#### Dataset content
-- ==== Sys2Proof/Laws/Step.lean ====
section
/-! SUPPORT. What a step can do: one of four things, and nothing else. -/

namespace Sys2Proof.Machine

variable (s : State)

/-- Halted: nothing but the port (spec/40_step_cycle.md R101). -/
theorem step_halted (h : s.halt = true) : step s = .next s.begin := by
  simp [step, h]

/-- The fetch reaches past 4095 (R102). -/
theorem step_unfetchable (h1 : s.halt = false) (h2 : s.fetchable = false) :
    step s = .next (s.begin.raise .fetchOutOfRange 0x0000) := by
  simp [step, h1, h2]

/-- The opcode matches no pattern (R106). -/
theorem step_unknown (h1 : s.halt = false) (h2 : s.fetchable = true) (h3 : decodeWord s.fetchWord = none) :
    step s = .next (s.begin.enter.reportUnknown s.fetchWord) := by
  simp [step, h1, h2, h3]

/-- The opcode is an instruction (R106). -/
theorem step_decoded (i : Instr) (h1 : s.halt = false) (h2 : s.fetchable = true) (h3 : decodeWord s.fetchWord = some i) :
    step s = exec i s.begin.enter := by
  simp [step, h1, h2, h3]

/-- The four cases of a step. -/
theorem step_cases :
    (s.halt = true ∧ step s = .next s.begin) ∨
    (s.halt = false ∧ s.fetchable = false ∧ step s = .next (s.begin.raise .fetchOutOfRange 0x0000)) ∨
    (s.halt = false ∧ s.fetchable = true ∧ decodeWord s.fetchWord = none ∧
      step s = .next (s.begin.enter.reportUnknown s.fetchWord)) ∨
    (∃ i, s.halt = false ∧ s.fetchable = true ∧ decodeWord s.fetchWord = some i ∧ step s = exec i s.begin.enter) := by
  cases h1 : s.halt
  · cases h2 : s.fetchable
    · exact .inr (.inl ⟨rfl, rfl, step_unfetchable s h1 h2⟩)
    · cases h3 : decodeWord s.fetchWord
      · exact .inr (.inr (.inl ⟨rfl, rfl, rfl, step_unknown s h1 h2 h3⟩))
      · exact .inr (.inr (.inr ⟨_, rfl, rfl, rfl, step_decoded s _ h1 h2 h3⟩))
  · exact .inl ⟨rfl, step_halted s h1⟩

/-- The PC an instruction executes with: the fetch address plus 2, no wrap (R103). -/
theorem toNat_pc_enter (h : s.fetchable = true) : s.begin.enter.pc.toNat = s.pc.toNat + 2 :=
  toNat_advance s h

end Sys2Proof.Machine
end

#### Task requirements
An exact copy of every entry above is the expected answer.

#### Solution for this exercise
-- ==== Sys2Proof/Laws/Step.lean ====
section
/-! SUPPORT. What a step can do: one of four things, and nothing else. -/

namespace Sys2Proof.Machine

variable (s : State)

/-- Halted: nothing but the port (spec/40_step_cycle.md R101). -/
theorem step_halted (h : s.halt = true) : step s = .next s.begin := by
  simp [step, h]

/-- The fetch reaches past 4095 (R102). -/
theorem step_unfetchable (h1 : s.halt = false) (h2 : s.fetchable = false) :
    step s = .next (s.begin.raise .fetchOutOfRange 0x0000) := by
  simp [step, h1, h2]

/-- The opcode matches no pattern (R106). -/
theorem step_unknown (h1 : s.halt = false) (h2 : s.fetchable = true) (h3 : decodeWord s.fetchWord = none) :
    step s = .next (s.begin.enter.reportUnknown s.fetchWord) := by
  simp [step, h1, h2, h3]

/-- The opcode is an instruction (R106). -/
theorem step_decoded (i : Instr) (h1 : s.halt = false) (h2 : s.fetchable = true) (h3 : decodeWord s.fetchWord = some i) :
    step s = exec i s.begin.enter := by
  simp [step, h1, h2, h3]

/-- The four cases of a step. -/
theorem step_cases :
    (s.halt = true ∧ step s = .next s.begin) ∨
    (s.halt = false ∧ s.fetchable = false ∧ step s = .next (s.begin.raise .fetchOutOfRange 0x0000)) ∨
    (s.halt = false ∧ s.fetchable = true ∧ decodeWord s.fetchWord = none ∧
      step s = .next (s.begin.enter.reportUnknown s.fetchWord)) ∨
    (∃ i, s.halt = false ∧ s.fetchable = true ∧ decodeWord s.fetchWord = some i ∧ step s = exec i s.begin.enter) := by
  cases h1 : s.halt
  · cases h2 : s.fetchable
    · exact .inr (.inl ⟨rfl, rfl, step_unfetchable s h1 h2⟩)
    · cases h3 : decodeWord s.fetchWord
      · exact .inr (.inr (.inl ⟨rfl, rfl, rfl, step_unknown s h1 h2 h3⟩))
      · exact .inr (.inr (.inr ⟨_, rfl, rfl, rfl, step_decoded s _ h1 h2 h3⟩))
  · exact .inl ⟨rfl, step_halted s h1⟩

/-- The PC an instruction executes with: the fetch address plus 2, no wrap (R103). -/
theorem toNat_pc_enter (h : s.fetchable = true) : s.begin.enter.pc.toNat = s.pc.toNat + 2 :=
  toNat_advance s h

end Sys2Proof.Machine
end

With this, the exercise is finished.